On Hall of Fame histrionics

Forgive me for deviating slightly from the topic of the Yankees, but with the hot stove cooling down, I figured I would take a look at the current topic du jour: the Hall of Fame voting.  William provided an excellent writeup of the results yesterday that is definitely worth checking out.  As you may or may not have heard, Barry Larkin was the only candidate who exceeded the 80 percent threshold required to earn enshrinement in Cooperstown.  Larkin was not an especially controversial choice, as he was a franchise icon for the Cincinnati Reds who provided excellent production throughout his career at an up the middle position.  There was plenty of material in his resume to impress both statheads and traditionalists alike.
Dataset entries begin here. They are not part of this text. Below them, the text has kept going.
-- ==== Sys2Proof/Machine/Dispatch.lean ====
section
/-! DEFINITION. One meaning for every constructor of Instr. -/

namespace Sys2Proof.Machine
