/-! ### Events: each has its effect where the rules let it happen -/

/-- R33, R42, R43, R57, R91, R124: a split that is ready begins its clause: a valid header is latched with the mode register
that it selects, slot 0 stands for slot 1 and slot 8 for the last valid one (neither waits); a header that breaks R42 takes
the illegal-clause trap. In which slot TRAPPC then lies is the model's choice. -/
def Obligations.ClauseEntry : Prop :=
  ∀ (s s0 s1 : State) (w : Warp) (sp : Split) (ws : List Word), s.warp? s.args.a = some w → w.splits[s.args.b]? = some sp → w.running = s.args.b →
    sp.begun = false → s.splitReady w s.args.b = true → s0 = (if w.closeReq = true ∧ sp.slot = 1 then s.endSfr w.uid else s) →
    w.slab = none → s0.fetchWords w sp.pc.toNat 8 = .ok (s1, ws) →
    let h := ws.headD 0
    let slot := if sp.slot = 0 then 1 else if sp.slot = 8 then hdrCount h else sp.slot
    (clauseFault ws = none → slot ≤ hdrCount h → exec .clauseBegin s = .next (s1.modWarp w.uid fun w =>
      w.setSplit s.args.b { ((w.splits[s.args.b]?).getD Split.free) with slot := slot, begun := true, hdr := h, mode := w.m.getD (hdrMsel h) 0 })) ∧
    (clauseFault ws = none → hdrCount h < slot → exec .clauseBegin s = .next (s1.modWarp w.uid fun w =>
      w.setSplit s.args.b (((w.splits[s.args.b]?).getD Split.free).enter ((w.splits[s.args.b]?).getD Split.free).nextClause))) ∧
    ∀ reason at', clauseFault ws = some (reason, at') →
      exec .clauseBegin s = .next (s1.takeTrap w.uid s.args.b 2 (Machine.word (reason + at' * 16)) sp.pc at')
As for the other candidates, Larkin’s statistical clone Alan Trammell seems to be making slow progress and sabermetric whipping boy Jack Morris inches ever closer to enshrinement.   Two Yankee legends, Bernie Williams and Don Mattingly, look like they not going to be heading to Cooperstown anytime soon for any reason other than touring the Ommegang Brewery (highly recommended if you find yourself in the area) or visiting the Cooperstown Farmers Museum.  While it is a little sad to see two great players of my youth fall short of the Hall of Fame threshold, it is hard for me to be that surprised or disappointed.

Maybe it is because there have been no great Yankee candidates in recent years (or that I am too young to remember a lot of the players on the ballot), but I have found myself to be fairly indifferent to all the drama about the Hall of Fame Voting process of late.  As somebody who tries to analyze baseball from a statistical perspective, I am sympathetic to the arguments of those who make the arguments of a player’s hall-worthiness based on their lifetime WAR, OPS+, ERA+, etc., for this at least establishes some kind of tangible standard of greatness.  It cuts through a lot of bogus media storylines, biases, and other intangible factors that seem to have no bearing on the player’s on-field contributions.

That said, there is also something compelling about the less systematic, more emotional way of choosing candidates that sports writers seem to use in pushing candidates such as Morris or Jim Rice, for instance. I understand the appeal of having the Hall of Fame being made up of people who in the minds of fans and sportswriters have had a significant influence on the game.  In my mind, the Hall of Fame is not simply a collection of the most effective performers in baseball history, but rather, a tribute to baseball’s rich history.  There is no other sport that has played the role that baseball has in American culture for more than a century (even if the NFL destroys it in TV ratings), and I understand the appeal of recognizing compelling figures who have contributed to this great tradition.

Ultimately, for me, arguments about marginal candidates like Rice, Morris, or (in the next few years) Posada are ultimately beside the point.  The constantly nasty sniping that seems to take place around election time has totally turned me off to the current state of the Hall.  The stats vs. storylines argument is tired enough, to say nothing of the steroid drama.  I tend to take the Small Hall viewpoint, and in an ideal world would want the Hall to only be made up of all-time greats.  Of course, that cat has long been already out of the bag, but I seen no problem in trying to raise the standards.  If one has to argue vociferously about the merits of a particular candidate for many years, in countless columns, blogposts, and snarky tweets, then in my mind their contribution to the game was probably not significant enough to merit inclusion.  To paraphrase the late Justice Potter Stewart, I know a Hall of Fame candidate when I see one.

Ultimately, there are many great players who won’t ever make the Hall of Fame, and Donnie and Bernie will likely be among them.  Mariano Rivera and Derek Jeter are likely in on the first ballot, while Jorge Posada will be an interesting test case for the stats vs. storyline divide for years to come.  Regardless of where these players end up, however, nothing will be able to cheapen the joy I have felt from watching these players take the field in pinstripes.  Rather than squabbling over arbitrarily-determined merits, I’d rather reflect on the great contributions that these players have made to the Yankee franchise, and the memories that will long outlast their playing careers.